About a month had passed, and I was treading the dark waters of grief. In a desperate search for peace and understanding, I was in Mitchell’s room meditating on the purpose of life and what I was to learn from the tremendous weight of sorrow. I sat on the floor by the edge of his bed, in the same spot I often prayed for him. The same place I tucked Mitch in for the last time. In every way that mattered, I was on hallowed ground, and my soul was searching for answers.
At one point, I noticed his school backpack hanging on the wall behind the door to his room.
It hadn’t been touched since the day he went to the hospital for heart failure. With trembling hands, I opened his backpack expecting to discover special artifacts he left behind. I discovered in-progress homework, report cards, and other school things. I opened a spiral binder which had several creative stories he’d written. They were so cute and creative. My eyes welled with tears, and my already tender heart broke even more. I wished I had the presence of mind to discover those stories while he was living so I could tell him I was proud of him. I even found drawings Mitch made with the words: “To Dad.” I hadn’t seen them before. I wept like a child, for I wanted Mitch to know how much he mattered to me. I told him a thousand times, but I wanted one more.
As I explored the rest of Mitchell’s backpack, something seemed off. As I dug deeper, I found an uneaten sandwich covered in mold. I immediately burst into more tears. I wondered why Mitch didn’t eat his lunch that last day of school. Was he not hungry because his heart was already failing and we didn’t know? Or did a friend share his/her lunch with him? Was Mitch playing with his friends and simply forgot to eat? Or did he decide to eat cafeteria food that day? So many questions, absolutely no answers. All I saw was the tender evidence of a mother’s love in the form of a sandwich.
What I’ve discovered on this journey is, for those who grieve, there are sorrows that the eye can’t see. What’s more, the death of a child isn’t a singular event where the tragedy happens once, and that’s the end of it. The truth is, after the death of a child, the tragedy is just beginning. In fact, there are 10 million little tragedies between death and learning to live again.
The discovery of this sandwich is just one example; something invisible to others and known only by the person who grieves. But there are countless other discoveries the soul in sorrow must face.
Among the many difficulties of coping with grief is carrying sorrows the eye can’t see. Close family, friends, and others move on, and there is often an unspoken expectation that we move on with them. Yet, to tell someone who grieves it’s time to stop hurting is as audacious, even ludicrous, as telling a parent it’s time to stop loving their living children and become someone different. Love and grief are inextricably connected.

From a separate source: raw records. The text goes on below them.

-- ==== Sys2Proof/Machine/Fuller.lean ====
section
/-!
DEFINITION. The Fuller lossless engines (chapter 14): blocks, tokens, the Bayer pre-pass, output chains and job rings.
-/

namespace Sys2Proof.Machine
namespace Fuller

/-! The Bayer pre-pass (R404). -/

/-- 16-bit little-endian samples of bytes. -/
def samples : List Byte → List Nat
  | a :: b :: r => (a.toNat + 256 * b.toNat) :: samples r
  | _ => []

/-- The prediction of sample i, given the samples before it, newest first. -/
def predict (row x i : Nat) (before : List Nat) : Nat :=
  if 2 ≤ x ∧ 2 ≤ i then before.getD 1 0 else if 2 * row ≤ i then before.getD (2 * row - 1) 0 else 0

/-- The zigzag code of a sample against its prediction. -/
def zigzag (s p : Nat) : Nat :=
  let e := (s + 65536 - p % 65536) % 65536
  if e < 32768 then 2 * e else Nat.xor (2 * e % 65536) 65535

/-- The sample that a zigzag code gives against a prediction. -/
def unzigzag (z p : Nat) : Nat :=
  let e := if z % 2 = 0 then z / 2 else 65535 - z / 2
  (p + e) % 65536

/-- The pre-pass over the samples of a block that starts in column x0. -/
def forward (row x0 : Nat) : Nat → List Nat → List Nat → List Nat
  | _, _, [] => []
  | i, before, s :: r => zigzag s (predict row ((x0 + i) % Nat.max 1 row) i before) :: forward row x0 (i + 1) (s :: before) r

/-- The inverse of the pre-pass. -/
def inverse (row x0 : Nat) : Nat → List Nat → List Nat → List Nat
  | _, _, [] => []
  | i, before, z :: r =>
    let s := unzigzag z (predict row ((x0 + i) % Nat.max 1 row) i before)
    s :: inverse row x0 (i + 1) (s :: before) r

/-- Bytes of samples. -/
def sampleBytes (l : List Nat) : List Byte := l.flatMap fun s => leBytes 2 s

/-! Tokens (R402, R403). -/

/-- Copy a match one byte at a time from a distance back; the output is held newest byte first. -/
def copyMatch (dist : Nat) : Nat → List Byte → List Byte
  | 0, out => out
  | n + 1, out => copyMatch dist n (out.getD (dist - 1) 0 :: out)

/-- The extension bytes of a literal count: their sum and the bytes after them; none where they run out. -/
def literalExt : List Byte → Option (Nat × List Byte)
  | [] => none
  | b :: r => if b.toNat = 255 then (literalExt r).map fun p => (255 + p.1, p.2) else some (b.toNat, r)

In earlier entries, I’ve described the loss of a child is something akin to becoming a spiritual amputee. We must learn to live without that part of ourselves; for years, we may struggle with balance, but if you’re patient, we’ll find our way through the hellish shadows of death to a new normal.
When tending to those who grieve, perhaps Susan Evans McCloud, an American novelist, author poet, and hymn writer put it best:
I would learn the healer’s art.
To the wounded and the weary
I would show a gentle heart.
Who am I to judge another
When I walk imperfectly?
In the quiet heart is hidden
Sorrow that the eye can’t see.
Having walked the path of grief, I see things differently. Anymore, I ask those who walk in the shadows of sorrow, “Where does it hurt today?” Then, a tender exchange ensues, and a sorrow once invisible is made plain to see. Then pain is released inevitably.